Stored data entries:
/-- A widened finite value: the same sign and the same exact value. -/
theorem widen64_finite {a : BitVec 32} (ha : isFiniteBits a = true) :
    ∃ m < infMag 64, widen64 (.pat a) = .pat (packFp 64 (signOf a) m) ∧
      unitsOf 64 m = unitsOf 32 (magOf a) * 2 ^ (1074 - 149) := by
  obtain ⟨m, hm, hunits⟩ := exists_widened (isFiniteBits_iff.mp ha)
  exact ⟨m, hm, (convert_finite 64 _ 1 ha).trans (roundFp_exact _ hm hunits), hunits⟩

theorem rat_packFp {w : Nat} (hw : w = 32 ∨ w = 64) (s : Bool) {m : Nat} (hm : m < infMag w) :
    Fp.rat? (.pat (packFp w s m)) =
      some (((if s then -(unitsOf w m : Int) else unitsOf w m : Int) : ℚ) / 2 ^ unitLog w) := by
  obtain ⟨hsign, hmag, hfin⟩ := packFp_finite hw s hm
  rw [rat_pat hfin, svalOf, hsign, hmag]

/-- A number of units, given in finer units, is the same exact value. -/
theorem value_scale (s : Bool) {u u' e a b : Nat} (hu : u' = u * 2 ^ e) (hb : b = a + e) :
    ((if s then -(u' : Int) else u' : Int) : ℚ) / 2 ^ b = ((if s then -(u : Int) else u : Int) : ℚ) / 2 ^ a := by
  subst hu hb
  have hne : (2 : ℚ) ^ e ≠ 0 := by positivity
  rw [pow_add]
  cases s <;> simp only [Bool.false_eq_true, if_true, if_false] <;> push_cast <;> field_simp

/-- `u2d` of a number below `2^53` is that number exactly. -/
theorem u2d_exact {n : Nat} (hn : n < 2 ^ 53) :
    ∃ m < infMag 64, u2d n = .pat (packFp 64 false m) ∧ unitsOf 64 m = n * 2 ^ 1074 := by
  obtain ⟨m, hm⟩ := exists_unitsOf_eq (w := 64) (n := n) 1074 hn
  have hlt : m < infMag 64 := by
    rw [← unitsOf_lt_iff (w := 64), hm, unitsOf_infMag_64]
    exact mul_two_pow_lt hn (by decide)
  exact ⟨m, hlt, roundFp_exact false hlt hm, hm⟩

/-- Narrowing the widened value rounds the exact value of a binary32 pattern, which gives the pattern back. -/
theorem narrow32_widen64 {a : BitVec 32} (ha : isNaNBits a = false) : narrow32 (widen64 (.pat a)) = .pat a := by
  have hmag : magOf a ≤ infMag 32 := by
    rw [← Bool.not_eq_true, isNaNBits_iff] at ha
    omega
  rcases Nat.eq_or_lt_of_le hmag with hinf | hfin
  · have hinf' := isInfBits_iff.mpr hinf
    rw [widen64, convert_inf _ _ _ hinf', narrow32, convert_inf _ _ _ (isInfBits_packFp_inf (.inr rfl) _),
      signOf_packFp_inf (.inr rfl), ← hinf, packFp_signOf_magOf (by decide)]
  · obtain ⟨m, hm, hw, hunits⟩ := widen64_finite (isFiniteBits_iff.mpr hfin)
    obtain ⟨hsign, hmag', hfin'⟩ := packFp_finite (.inr rfl) (signOf a) hm
    rw [hw, narrow32, convert_finite _ _ _ hfin', hsign, hmag', hunits, Nat.mul_one, roundFp,
      roundMag_unitsOf hfin (Nat.two_pow_pos _), packFp_signOf_magOf (by decide)]

/-- Settles O34: narrowing rounds once; widening and `u2d` give the units of the value itself, scaled to binary64. -/
theorem conversionRule : Obligations.ConversionRule := by
  refine ⟨fun a ha => ?_, fun a ha => ?_, fun a ha => convert_inf _ _ _ ha, fun a ha => convert_inf _ _ _ ha,
    fun a ha => convert_nan _ _ _ ha, fun a ha => convert_nan _ _ _ ha, fun a ha => narrow32_widen64 ha, fun n hn => ?_⟩
  · have hround := roundFp_isRounding 32 (signOf a) (unitsOf 64 (magOf a)) (Nat.two_pow_pos (1074 - 149))
    rwa [narrow32, convert_finite _ _ _ ha, Nat.mul_one]
  · obtain ⟨m, hm, hw, hunits⟩ := widen64_finite ha
    refine ⟨_, hw, (packFp_finite (.inr rfl) _ hm).1, ?_⟩
    rw [rat_packFp (.inr rfl) _ hm, rat_pat ha, svalOf]
    exact congrArg some (value_scale (signOf a) hunits (by decide))
  · obtain ⟨m, hm, hu, hunits⟩ := u2d_exact hn
    rw [hu, rat_packFp (.inr rfl) _ hm, value_scale (a := 0) false hunits (by decide)]
    simp

/-! ### The open functions (40_numerics.md R136, R139) -/

/-- Settles O37: on the quarter turns by the branches of the definitions, the range by `trig_le_one`. -/
theorem trigProperties : Obligations.TrigProperties := by
  intro r m hr
  have hzero : (Fp.zero : F32) = .pat 0x00000000 := by decide
  obtain ⟨⟨c, hc, hc1⟩, ⟨v, hv, hv1⟩⟩ := trig_le_one r m
  refine ⟨fun h => ?_, fun h => ?_, fun h => ?_, fun h => ?_, ⟨c, hc, abs_le.mp hc1⟩, ⟨v, hv, abs_le.mp hv1⟩⟩
  · rw [cos2pi32, sin2pi32, if_pos h, if_pos h, hzero]
    exact ⟨rfl, rfl⟩
  · have h0 : ¬ 4 * r = 0 := by omega
    rw [cos2pi32, sin2pi32, if_neg h0, if_neg h0, if_pos h, if_pos h, hzero]
    exact ⟨rfl, rfl⟩
  · have h0 : ¬ 4 * r = 0 := by omega
    have h1 : ¬ 4 * r = m := by omega
    rw [cos2pi32, sin2pi32, if_neg h0, if_neg h0, if_neg h1, if_neg h1, if_pos h, if_pos h, hzero]
    exact ⟨rfl, rfl⟩
  · have h0 : ¬ 4 * r = 0 := by omega
    have h1 : ¬ 4 * r = m := by omega
    have h2 : ¬ 4 * r = 2 * m := by omega
    rw [cos2pi32, sin2pi32, if_neg h0, if_neg h0, if_neg h1, if_neg h1, if_neg h2, if_neg h2, if_pos h, if_pos h, hzero]
    exact ⟨rfl, rfl⟩

theorem atan2F_pat {y x : BitVec 32} (hy : isNaNBits y = false) (hx : isNaNBits x = false) :
    atan2F (.pat y) (.pat x) = atan2Bits y x := lift2_pat _ hy hx

/-- A pattern up to that of `PI32`, of either sign, is in the range of `ATAN2`. -/
theorem packFp_in_range (s : Bool) {m : Nat} (hm : m ≤ 0x40490FDB) :
    isNaNBits (packFp 32 s m) = false ∧ magOf (packFp 32 s m) ≤ 0x40490FDB := by
  have hinf : m < infMag 32 := hm.trans_lt (by decide)
  obtain ⟨-, hmag, hfin⟩ := packFp_finite (.inl rfl) s hinf
  exact ⟨isNaNBits_of_finite hfin, hmag.le.trans hm⟩

/-- Whatever its operands are, `atan2_32` on patterns that are not NaN answers a pattern up to `PI32` (A2). -/
theorem atan2F_range {y x : BitVec 32} (hy : isNaNBits y = false) (hx : isNaNBits x = false) :
    ∃ c, atan2F (.pat y) (.pat x) = .pat c ∧ isNaNBits c = false ∧ magOf c ≤ 0x40490FDB := by
  rw [atan2F_pat hy hx, atan2Bits]
  split
  · split
    · exact ⟨_, rfl, packFp_in_range _ le_rfl⟩
    · exact ⟨_, rfl, packFp_in_range _ (Nat.zero_le _)⟩
  split
  · exact ⟨_, rfl, packFp_in_range _ (by decide)⟩
  · exact ⟨_, rfl, packFp_in_range _ (Nat.le_of_lt_succ (Config.atan2 y x).2.isLt)⟩

/-- Settles O38: the range by the branches of the rule, and each axis by its branch. -/
theorem atanProperties : Obligations.AtanProperties := by
  refine ⟨fun y x hy hx h => lift2_nan _ hy hx h, fun y x => ⟨atan2F_range, fun hy hx hs => ?_, fun hy hx hs => ?_,
    fun hy hz hx => ?_⟩⟩
  · rw [atan2F_pat (isNaNBits_of_zero hy) (isNaNBits_of_finite hx), atan2Bits,
      if_pos (by simp [isFiniteBits_of_zero (.inl rfl) hy, hx, hy]), if_neg (by simp [hs])]
    rfl
  · rw [atan2F_pat (isNaNBits_of_zero hy) (isNaNBits_of_finite hx), atan2Bits,
      if_pos (by simp [isFiniteBits_of_zero (.inl rfl) hy, hx, hy]), if_pos hs]
  · rw [atan2F_pat (isNaNBits_of_finite hy) (isNaNBits_of_zero hx), atan2Bits, if_neg (by simp [hz]),
      if_pos (by simp [isFiniteBits_of_zero (.inl rfl) hx, hx, hy])]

Required action: Each line above where the word "pattern" occurs should be copied out.

Result of the task:
/-- Narrowing the widened value rounds the exact value of a binary32 pattern, which gives the pattern back. -/
/-- A pattern up to that of `PI32`, of either sign, is in the range of `ATAN2`. -/
/-- Whatever its operands are, `atan2_32` on patterns that are not NaN answers a pattern up to `PI32` (A2). -/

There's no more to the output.